Let us assume we have 3 R.V. $X_1,X_2,Y$, where $Y$ is independent of $X_1$ and $Y$ is independent of $X_2$, as well. $X_1$ and $X_2$ are not independent. Then we know that it may be the case that $Y$ is not independent $X_1+X_2$. Now, I have three doubts:
1) If we said that $Y$ was independent of $(X_1,X_2)$, then $Y$ would be independent of $X_1+X_2$. Right?
2) Is there any other simple example in which $Y$ is independent of $X_1$ and $Y$ is independent of $X_2$, but $Y$ is not independent $X_1+X_2$? Beyond the one in
3) What would change if we added the information that the 3 r.v. are jointly gaussian? Would it be true that if $Y$ is independent of $X_1$ and $Y$ is independent of $X_2$ then $Y$ is independent of$X_1+X_2$?
Thank you
1). Yes. This is actually argued in the first answer in the link you gave.

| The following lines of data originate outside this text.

-- ==== Sys2Proof/Machine/Blocks.lean ====
section
/-! DEFINITION. The state each block holds besides its page registers, as plain data: what the chapters name as running
queues, positions, latches, timers and stored copies. Registers themselves stand in the register table of State. -/

namespace Sys2Proof.Machine

/-- R179: an image word, value and tag. -/
structure ICell where
  val : Word
  tag : Tag
deriving DecidableEq, Repr

/-- R134: a schedule entry, with the slot and position it is dispatched at (R165: 0-7 scheduled, 8 shaft or standstill). -/
structure Entry where
  opcode : Nat
  target : Nat
  arg0 : Nat
  arg1 : Nat
  arg2 : Nat
  arg3 : Nat
  slot : Nat
  pos : Nat
deriving DecidableEq, Repr

/-- An upset of the bits that one lane stores for a word of a physical bank (R188, R190): of one bit, or of two. -/
structure EccHit where
  lane : Nat
  bank : Nat
  word : Nat
  double : Bool
deriving DecidableEq, Repr

/-- What the converters of a universal channel took in one slot (R206, R246): the channel, the eight codes of the main converter,
24 bits signed, in the order of their clocks, the readback sample of the slot's first clock in base units (V or mA, binary64 bits),
whether the output stage was saturated throughout the slot and at any time in it (R257), and whether its secondary reached its
current limit in it (R258). -/
structure AchSample where
  ch : Nat
  codes : List Int := []
  rb : Nat := 0
  satAll : Bool := false
  satAny : Bool := false
  atLimit : Bool := false
deriving DecidableEq, Repr

/-- The supplies as measured: voltage in mV and current in mA of inputs A and B, the input power in mW, and the voltage of the
hold-up bank in mV (R616, R617). -/
structure PwrMeas where
  aMv : Nat
  aMa : Nat
  bMv : Nat
  bMa : Nat
  inMw : Nat
  bankMv : Nat
deriving DecidableEq, Repr

/-- The voltage in mV of a safety input at its terminal, and for how many µs it has stood there with the filter running (R445). -/
structure VoltRun where
  mv : Nat
  us : Nat
deriving DecidableEq, Repr

/-- What the converters measured in a slot, at the boundary that ends it: the codes of the nine grid inputs (R311), the samples of
the universal channels, and, where they were measured in it, the loop power in mW (R275) and the field supply in mV (R304). A
channel without samples took eight codes of 0 and a readback of 0 (log entry 88). -/
structure SlotIo where
  codes : List Int := []
  ach : List AchSample := []
  loopMw : Option Nat := none
  fieldMv : Option Nat := none
deriving DecidableEq, Repr

/-- What the front-end of a universal channel reads besides its windows, at a latch (R223-R228). -/
structure AchMeas where
  /-- cold-junction sensor in °C, binary64 bits, and a failure of its own check (R225) -/
  cj : Nat := 0
  cjFail : Bool := false
  /-- front-end temperature, binary32 bits -/
  feTemp : Nat := 0
  /-- lead resistance found with three wires, in Ω, binary64 bits (R227) -/
  lead : Nat := 0
  /-- the excitation cannot be maintained (R228) -/
  excLost : Bool := false
deriving DecidableEq, Repr

/-- What an entry takes from outside the digital part when it is dispatched: what its block measures or meets at that moment. -/
structure EntryIo where
  /-- the iterations that the job of an SLV_DEADLINE has completed (R405) -/
  iters : Nat := 0
  /-- what the front-end of the channel of an ACH_LATCH reads besides its window (R223-R228) -/
  meas : AchMeas := {}
deriving DecidableEq, Repr

/-- What an entry in progress does at one control clock (R166). -/
inductive Act where
  /-- write a destination word -/
  | put (w : Nat) (c : ICell)
  /-- write a destination word with its previous value (R169) and this tag; where `bad`, a BAD word stays BAD (R534) -/
  | keep (w : Nat) (t : Tag) (bad : Bool)
  /-- copy a source word to a destination word (R136) -/
  | copy (src dst : Nat)
  /-- read a source word for the engine (R397, R498) -/
  | fetch (w : Nat)
  /-- the input words of a solver job are gathered (R398), a collect begins (R412) -/
  | gathered
  | collect
  /-- the frame of an MBC_SEND enters its queue (R498) -/
  | send
  /-- step a loop (R344) -/
  | loop (k : Nat)
  /-- decide what a journal map record, or a marine field map, writes (R512, R542) -/
  | mapRec (k : Nat)
  | fieldMap (k : Nat)
  /-- do the next of what a loop step or a map record has decided -/
  | next
deriving DecidableEq, Repr

/-- An entry in progress (R166), numbered in the order of dispatch: the entry, the clock at which it ends, its destination words,
those not yet written, what it still does at which clock, what it has decided to write, the words it has read, and whether it
has been counted as late (R170). A producer entry is outstanding while it is in progress. -/
structure OutEntry where
  uid : Nat
  e : Entry
  last : Nat
  words : List Nat := []
  left : List Nat := []
  todo : List (Nat × Act) := []
  res : List Act := []
  got : List ICell := []
  late : Bool := false
  /-- its dispatch clock, boundary and generation of the slot in which it was dispatched (R347, R412, R498), and the loop tables
  that a later commit has replaced (R377) -/
  born : Nat := 0
  edge : Nat := 0
  gen : Nat := 0
  tab : Option (Tab (Option Word)) := none
deriving DecidableEq, Repr
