-- ==== Sys2Proof/Machine/Regs.lean ====
section
/-! DEFINITION. The byte address of every named register (R47, R62 and the page table of each chapter), so that a meaning
names a register as the manual does. A register that repeats takes its number; MBC and ACH registers take the instance
number first. -/

namespace Sys2Proof.Machine.Reg
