-- ==== Sys2Proof/Machine/Mgt.lean ====
section
/-! DEFINITION. The management subsystem (R673-R681): the programs, when they run, stop and restart, their datagrams, and the
sensors. -/

namespace Sys2Proof.Machine

/-! ### Programs (R674-R678) -/

/-- The bank number of bank b of program slot p. -/
def progBank (p b : Nat) : Nat := 3 + 2 * p + b

/-- UPD.BANKS: the state of a bank of a target (0 Sheaf, 1-4 program slots), and its change. -/
def bankState (s : State) (target b : Nat) : Nat :=
  let o := if target = 0 then 2 * b else 8 + 4 * (target - 1) + 2 * b
  fld s Reg.updBanks (o + 1) o
def setBankState (target b v : Nat) (s : State) : State :=
  let o := if target = 0 then 2 * b else 8 + 4 * (target - 1) + 2 * b
  setFld Reg.updBanks (o + 1) o v s

/-- UPD.NEXT: the bank of a target that the next start uses. -/
def nextBank (s : State) (target : Nat) : Nat := b2n (flag s Reg.updNext (if target = 0 then 0 else 3 + target))
def setNextBank (target b : Nat) (s : State) : State := setFlag Reg.updNext (if target = 0 then 0 else 3 + target) (b == 1) s

/-- PROGs_STATE.STATE: 0 EMPTY, 1 STOPPED, 2 RUNNING, 3 WAITING, 4 FAILED. -/
def progState (s : State) (p : Nat) : Nat := fld s (Reg.mgtProgState p) 3 0

/-- The bank of the image in use. -/
def progUse (s : State) (p : Nat) : Nat := b2n (flag s (Reg.mgtProgState p) 16)

/-- A field of the header of the image in use. -/
def progField (s : State) (p off n : Nat) : Nat := bankNat s (progBank p (progUse s p)) off n

/-- A program slot's record, and its change. -/
def prog (s : State) (p : Nat) : ProgSt := tabGet (fun _ => ({} : ProgSt)) s.mgt.progs p
def putProg (p : Nat) (x : ProgSt) (s : State) : State :=
  { s with mgt := { s.mgt with progs := tabSet (fun _ => ({} : ProgSt)) s.mgt.progs p x } }

/-- R675: the role condition of program p. -/
def progMayRun (s : State) (p : Nat) : Bool :=
  driving s || (flag s (Reg.mgtProgState p) 20 && (role s == roleStandby || role s == roleSyncing || role s == roleHold))

/-- R676: the RAM of all running programs, and CPU. -/
def ramInUse (s : State) : Nat :=
  (List.range 4).foldl (fun m p => if progState s p = 2 then m + progField s p 0x0C 4 else m) 0
def showRam (s : State) : State := wr Reg.mgtCpu (ramInUse s) s

/-- A program stops in state `st`. -/
def progEnd (p st : Nat) (s : State) : State :=
  s |> setFld (Reg.mgtProgState p) 3 0 st |> putProg p { prog s p with restartAt := none } |> showRam

/-- R675, R676: start program p from its stored image, wait for its role, or stay stopped for want of RAM. -/
def progStart (p : Nat) (s : State) : State :=
  if progState s p = 0 ∨ progState s p = 2 then s
  else if !progMayRun s p then progEnd p 3 s
  else if 57344 < ramInUse s + progField s p 0x0C 4 then s |> progEnd p 1 |> setFld (Reg.mgtProgState p) 7 4 3
  else
    let x := prog s p
    s |> putProg p { x with fresh := if x.newImage && x.fresh.isNone then some s.now else x.fresh } |> progEnd p 2
      |> wr (Reg.mgtProgVer p) (progField s p 0x18 4)

/-- Stop program p by a host (R682). -/
def progStop (p : Nat) (s : State) : State :=
  if progState s p = 2 ∨ progState s p = 3 then s |> progEnd p 1 |> setFld (Reg.mgtProgState p) 7 4 5
  else if (prog s p).restartAt.isSome then s |> progEnd p 1 |> setFld (Reg.mgtProgState p) 7 4 5
  else s

/-- Take bank b of program slot p into use, or find it empty. -/
def progLoad (p b : Nat) (s : State) : State :=
  if bankState s (p + 1) b = 0 then s |> wr (Reg.mgtProgState p) 0 |> setFlag (Reg.mgtProgState p) 16 (b == 1)
  else
    let s1 := setFlag (Reg.mgtProgState p) 16 (b == 1) (setFld (Reg.mgtProgState p) 3 0 1 s)
    setFlag (Reg.mgtProgState p) 20 (bitOf (progField s1 p 0x07 1) 0) s1

/-- R685, R691: at a start, program p takes the bank that NEXT names; a bank that was never in use is newly named. -/
def progTake (p : Nat) (s : State) : State :=
  let b := nextBank s (p + 1)
  let new := bankState s (p + 1) b == 1
  let s1 := progLoad p b (putProg p { prog s p with newImage := new, fresh := none } s)
  if new then setBankState (p + 1) b 2 s1 else s1

/-- R675: the programs follow the role. -/
def progRole (s : State) : State :=
  each (List.range 4) (fun p t =>
    if progState t p = 2 ∧ progMayRun t p = false then progEnd p 3 t
    else if progState t p = 3 ∧ progMayRun t p then progStart p t
    else t) s

/-- SYS.ROLE takes a role: the programs follow it (R675), channels that now listen end what they were at (R255, R270), and RED.IDLE
returns to 0 when the module drives (R603). -/
def takeRole (r : Nat) (s : State) : State :=
  let s0 := missingClear (progRole (setRole r s))
  let s1 := if listening s0 && !listening s then noLines (each (List.range 32) achListen s0) else s0
  if driving s1 then wr Reg.redIdle 0 s1 else s1

/-- R677: stops of a program within the last 600 s. -/
def progStops (s : State) (p : Nat) : List Nat := (prog s p).stops.filter (fun c => s.now - c ≤ 120000000000)

/-- R677: a running program is stopped with a cause: it restarts after 100 ms, and fails at the third stop. -/
def progFault (p cause cnt : Nat) (s : State) : State :=
  if progState s p = 2 then
    let stops := s.now :: progStops s p
    let s1 := s |> progEnd p 1 |> setFld (Reg.mgtProgState p) 7 4 cause |> bump cnt 1
    let s2 := putProg p { prog s1 p with stops := stops, restartAt := if stops.length < 3 then some (s.now + 20000000) else none } s1
    let s3 := raise_ 0x18 0 s2
    if stops.length < 3 then s3 else s3 |> setFld (Reg.mgtProgState p) 3 0 4 |> raise_ 0x18 1
  else s

/-- R677: PROG_WATCHDOG. -/
def execProgWatchdog (p : Fin 4) (s : State) : Host.Outcome State Fault Refusal :=
  .next (if progState s p = 2 then pmcInc 219 (progFault p 1 (Reg.mgtCntWdog p) s) else s)

/-- R676, R677: PROG_MEMORY_FAULT. -/
def execProgMemoryFault (p : Fin 4) (s : State) : Host.Outcome State Fault Refusal :=
  .next (progFault p 2 (Reg.mgtCntMemfault p) s)

/-- R678: a datagram of program p on local port `port`, sent to or received from `ip` and its port `far`; `tooMany`: the traffic is
above 10 Mbit/s. -/
def execProgDatagram (p : Fin 4) (tx : Bool) (ip port far : Nat) (bytes : List Nat) (tooMany : Bool) (s : State) :
    Host.Outcome State Fault Refusal :=
  .next (if progState s p = 2 ∧ 6000 ≤ port ∧ port ≤ 6063 ∧ bytes.length ≤ 1472 then
    if tooMany then pmcInc 131 (putProg p { prog s p with dropped := (prog s p).dropped + 1 } s)
    else if tx then emit (.udp 3 ip far bytes) s
    else emit (.prog p ip far bytes) s
  else s)

/-! ### The update path (R684-R686) -/

/-- Fields of UPD.STATE. -/
def updPhase (s : State) : Nat := fld s Reg.updState 3 0
def updTarget (s : State) : Nat := fld s Reg.updState 11 8
def updBank (s : State) : Nat := b2n (flag s Reg.updState 12)
def updOwner (s : State) : Nat := fld s Reg.updState 20 16

/-- The physical bank of a target's bank. -/
def targetBank (target b : Nat) : Nat := if target = 0 then b else progBank (target - 1) b

/-- Erase a physical bank. -/
def eraseBank (k : Nat) (s : State) : State := { s with sheaf := tabKeep (fun i => i / 2097152 != k) s.sheaf }

/-- The staging ends: the path is IDLE and the buffer is discarded. -/
def updIdle (s : State) : State := { wr Reg.updState 0 (eraseBank 2 s) with upd := { s.upd with oldNext := none, wrote := false } }

/-- R686: ABORT: a bank written by this staging becomes EMPTY and NEXT is restored. -/
def updAbort (s : State) : State :=
  let s1 := if s.upd.wrote then setBankState (updTarget s) (updBank s) 0 s else s
  let s2 := match s.upd.oldNext with
    | some v => wr Reg.updNext v s1
    | none => s1
  s2 |> updIdle |> bump Reg.updCntAborts 1 |> raise_ 0x19 6

/-- R686: the session of slot k closes: its staging is aborted from LOADING to CHECKED. -/
def updOwnerGone (k : Nat) (s : State) : State :=
  if updOwner s = k ∧ 1 ≤ updPhase s ∧ updPhase s ≤ 3 then updAbort s else s

/-! ### Sensors (R680, R681) -/

/-- The sensors of a condition: 0 board temperatures, 1 humidity, 2 vibration. -/
def sensorGroup (i : Nat) : Nat := if i < 6 then 0 else if i = 6 then 1 else 2

/-- The values of a condition, and its limit. -/
def sensorVals (s : State) (g : Nat) : List Int :=
  match g with
  | 0 => (List.range 6).map (fun i => signedOf 16 (fld s (Reg.mgtTemp i) 15 0))
  | 1 => [(fld s Reg.mgtHumidity 9 0 : Int)]
  | _ => (List.range 3).map (fun i => (fld s (Reg.mgtVib i) 15 0 : Int))
def sensorLimit (s : State) (g : Nat) : Int :=
  match g with
  | 0 => signedOf 16 (fld s Reg.mgtTempLimit 15 0)
  | 1 => (fld s Reg.mgtHumLimit 9 0 : Int)
  | _ => (fld s Reg.mgtVibLimit 15 0 : Int)

/-- R681: enter a condition, with its event, or leave it after 10 s below the limit by 5 % of it. -/
def sensorCheck (g : Nat) (s : State) : State :=
  let lim := sensorLimit s g
  let m := s.mgt
  if (sensorVals s g).any (fun v => decide (lim < v)) then
    let s1 := { s with mgt := { m with cond := putBit m.cond g true, okSince := tabSet (fun _ => none) m.okSince g none } }
    if bitOf m.cond g then s1 else raise_ 0x18 (2 + g) s1
  else if (sensorVals s g).all (fun v => decide (20 * v ≤ 20 * lim - lim.natAbs)) then
    match tabGet (fun _ => (none : Option Nat)) m.okSince g with
    | none => { s with mgt := { m with okSince := tabSet (fun _ => none) m.okSince g (some s.now) } }
    | some c => if 2000000000 ≤ s.now - c then { s with mgt := { m with cond := putBit m.cond g false } } else s
  else { s with mgt := { m with okSince := tabSet (fun _ => none) m.okSince g none } }

/-- Store a reading: sensors 0-5 board temperature in 0.1 °C, 6 humidity in 0.1 % RH, 7-9 vibration RMS and peak in mg, 10 ESR in
mΩ (R682); a reading shows a sensor that passes its check. -/
def sensorStore (i : Nat) (v : Int) (peak : Nat) (s : State) : State :=
  if i < 6 then s |> wr (Reg.mgtTemp i) (toSigned 16 v) |> setFlag Reg.mgtSensorFault i false
  else if i = 6 then s |> wr Reg.mgtHumidity (v.toNat % 1024) |> setFlag Reg.mgtSensorFault 6 false
  else if i < 10 then s |> wr (Reg.mgtVib (i - 7)) ((peak % 65536) <<< 16 + v.toNat % 65536) |> setFlag Reg.mgtSensorFault 7 false
  else s |> wr Reg.mgtHoldupEsr (v.toNat % 65536) |> setFlag Reg.mgtSensorFault 8 false

/-- R681: SENSOR_LIMIT: a reading of sensor i is judged against its limit. -/
def execSensorLimit (i : Fin 11) (v : Int) (peak : Nat) (s : State) : Host.Outcome State Fault Refusal :=
  let s1 := sensorStore i v peak s
  .next (if i.val < 10 then sensorCheck (sensorGroup i) s1
    else if fld s1 Reg.mgtEsrLimit 15 0 < fld s1 Reg.mgtHoldupEsr 15 0 then raise_ 0x18 5 s1 else s1)

/-- R681: SENSOR_FAULT: the sensor of bit i fails its own check and reads 0. -/
def execSensorFault (i : Fin 9) (s : State) : Host.Outcome State Fault Refusal :=
  let n := i.val
  let s1 := if n < 6 then wr (Reg.mgtTemp n) 0 s
    else if n = 6 then wr Reg.mgtHumidity 0 s
    else if n = 7 then each (List.range 3) (fun k => wr (Reg.mgtVib k) 0) s
    else wr Reg.mgtHoldupEsr 0 s
  .next (raise_ 0x18 6 (setFlag Reg.mgtSensorFault n true s1))

end Sys2Proof.Machine
end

2). If you consider addition in say $\mathbb{F}_2$ (i.e., modulo 2), there is the very simple example of $X_1,X_2$ independent uniform on $\mathbb{F}_2$ and $Y=X_1+X_2$.
What's below is ignoring the keyword "jointly", so I'll delete.
3). Without loss of generality, we can assume $X_1,X_2,Y$ are all zero-mean and have unit variance, since subtracting a constant to all will not change the dependency structure nor Gaussianity, and renormalization won't either. Since $(X_1,X_2,Y)$ are jointly Gaussian and $X_1,Y$ (resp. $X_2,Y$) are independent, the covariance matrix is $$\Sigma = \begin{pmatrix} 1&\alpha & 0\\ \alpha & 1& 0\\ 0& 0& 1\\ \end{pmatrix}$$ where $\alpha = \mathbb{E}[X_1X_2] = \operatorname{Cov}(X_1,X_2)$.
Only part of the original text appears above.